*** Data for this exercise ***

-- ==== Sys2Proof/Machine/Map.lean ====
section
/-! DEFINITION. Sparse arrays in one canonical form: indices strictly rising and no entry equal to the
array's default, so equal arrays are equal lists. Host memory is one of them (the default byte is 0, log 3). -/

namespace Sys2Proof

/-- The element at index k: the default where none is listed. -/
def Map.get {α : Type} (d : α) : Map α → Nat → α
  | [], _ => d
  | (i, a) :: r, k => if i = k then a else Map.get d r k

/-- The list without index k. -/
def Map.del {α : Type} : Map α → Nat → Map α
  | [], _ => []
  | (i, a) :: r, k => if i = k then Map.del r k else (i, a) :: Map.del r k

/-- The list with a at index k, in its place. -/
def Map.put {α : Type} : Map α → Nat → α → Map α
  | [], k, a => [(k, a)]
  | (i, b) :: r, k, a =>
    if k < i then (k, a) :: (i, b) :: r
    else if i = k then (k, a) :: r
    else (i, b) :: Map.put r k a

/-- Write a at index k; writing the default removes the entry. -/
def Map.set {α : Type} [DecidableEq α] (d : α) (m : Map α) (k : Nat) (a : α) : Map α :=
  if a = d then Map.del m k else Map.put m k a

/-- Every index listed is at least lo, indices rise strictly and no entry is the default. -/
def Map.wfFrom {α : Type} [DecidableEq α] (d : α) : Nat → Map α → Bool
  | _, [] => true
  | lo, (i, a) :: r => decide (lo ≤ i) && decide (a ≠ d) && Map.wfFrom d (i + 1) r

/-- The canonical form of an array. -/
def Map.wf {α : Type} [DecidableEq α] (d : α) (m : Map α) : Bool := Map.wfFrom d 0 m

/-- Write f of every listed element back: used to change all units of an array whose default f keeps. -/
def Map.mapVals {α : Type} [DecidableEq α] (d : α) (f : Nat → α → α) : Map α → Map α
  | [] => []
  | (i, a) :: r => Map.set d (Map.mapVals d f r) i (f i a)

/-- The listed indices that satisfy p, rising. -/
def Map.keysWhere {α : Type} (p : Nat → α → Bool) (m : Map α) : List Nat :=
  (m.filter (fun x => p x.1 x.2)).map (·.1)

/-- How many listed elements satisfy p. -/
def Map.count {α : Type} (p : Nat → α → Bool) (m : Map α) : Nat := (Map.keysWhere p m).length

/-- The first index below n, counting up from k, whose element satisfies p: a search of at most `fuel` indices. -/
def Map.findFrom {α : Type} (d : α) (m : Map α) (p : α → Bool) : Nat → Nat → Option Nat
  | 0, _ => none
  | fuel + 1, k => if p (Map.get d m k) then some k else Map.findFrom d m p fuel (k + 1)

end Sys2Proof
end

*** End of Data for this exercise ***

Output the data exactly, in full.

-- ==== Sys2Proof/Machine/Map.lean ====
section
/-! DEFINITION. Sparse arrays in one canonical form: indices strictly rising and no entry equal to the
array's default, so equal arrays are equal lists. Host memory is one of them (the default byte is 0, log 3). -/

namespace Sys2Proof

/-- The element at index k: the default where none is listed. -/
def Map.get {α : Type} (d : α) : Map α → Nat → α
  | [], _ => d
  | (i, a) :: r, k => if i = k then a else Map.get d r k

/-- The list without index k. -/
def Map.del {α : Type} : Map α → Nat → Map α
  | [], _ => []
  | (i, a) :: r, k => if i = k then Map.del r k else (i, a) :: Map.del r k

/-- The list with a at index k, in its place. -/
def Map.put {α : Type} : Map α → Nat → α → Map α
  | [], k, a => [(k, a)]
  | (i, b) :: r, k, a =>
    if k < i then (k, a) :: (i, b) :: r
    else if i = k then (k, a) :: r
    else (i, b) :: Map.put r k a

/-- Write a at index k; writing the default removes the entry. -/
def Map.set {α : Type} [DecidableEq α] (d : α) (m : Map α) (k : Nat) (a : α) : Map α :=
  if a = d then Map.del m k else Map.put m k a

/-- Every index listed is at least lo, indices rise strictly and no entry is the default. -/
def Map.wfFrom {α : Type} [DecidableEq α] (d : α) : Nat → Map α → Bool
  | _, [] => true
  | lo, (i, a) :: r => decide (lo ≤ i) && decide (a ≠ d) && Map.wfFrom d (i + 1) r

/-- The canonical form of an array. -/
def Map.wf {α : Type} [DecidableEq α] (d : α) (m : Map α) : Bool := Map.wfFrom d 0 m

/-- Write f of every listed element back: used to change all units of an array whose default f keeps. -/
def Map.mapVals {α : Type} [DecidableEq α] (d : α) (f : Nat → α → α) : Map α → Map α
  | [] => []
  | (i, a) :: r => Map.set d (Map.mapVals d f r) i (f i a)

/-- The listed indices that satisfy p, rising. -/
def Map.keysWhere {α : Type} (p : Nat → α → Bool) (m : Map α) : List Nat :=
  (m.filter (fun x => p x.1 x.2)).map (·.1)

/-- How many listed elements satisfy p. -/
def Map.count {α : Type} (p : Nat → α → Bool) (m : Map α) : Nat := (Map.keysWhere p m).length

/-- The first index below n, counting up from k, whose element satisfies p: a search of at most `fuel` indices. -/
def Map.findFrom {α : Type} (d : α) (m : Map α) (p : α → Bool) : Nat → Nat → Option Nat
  | 0, _ => none
  | fuel + 1, k => if p (Map.get d m k) then some k else Map.findFrom d m p fuel (k + 1)

end Sys2Proof
end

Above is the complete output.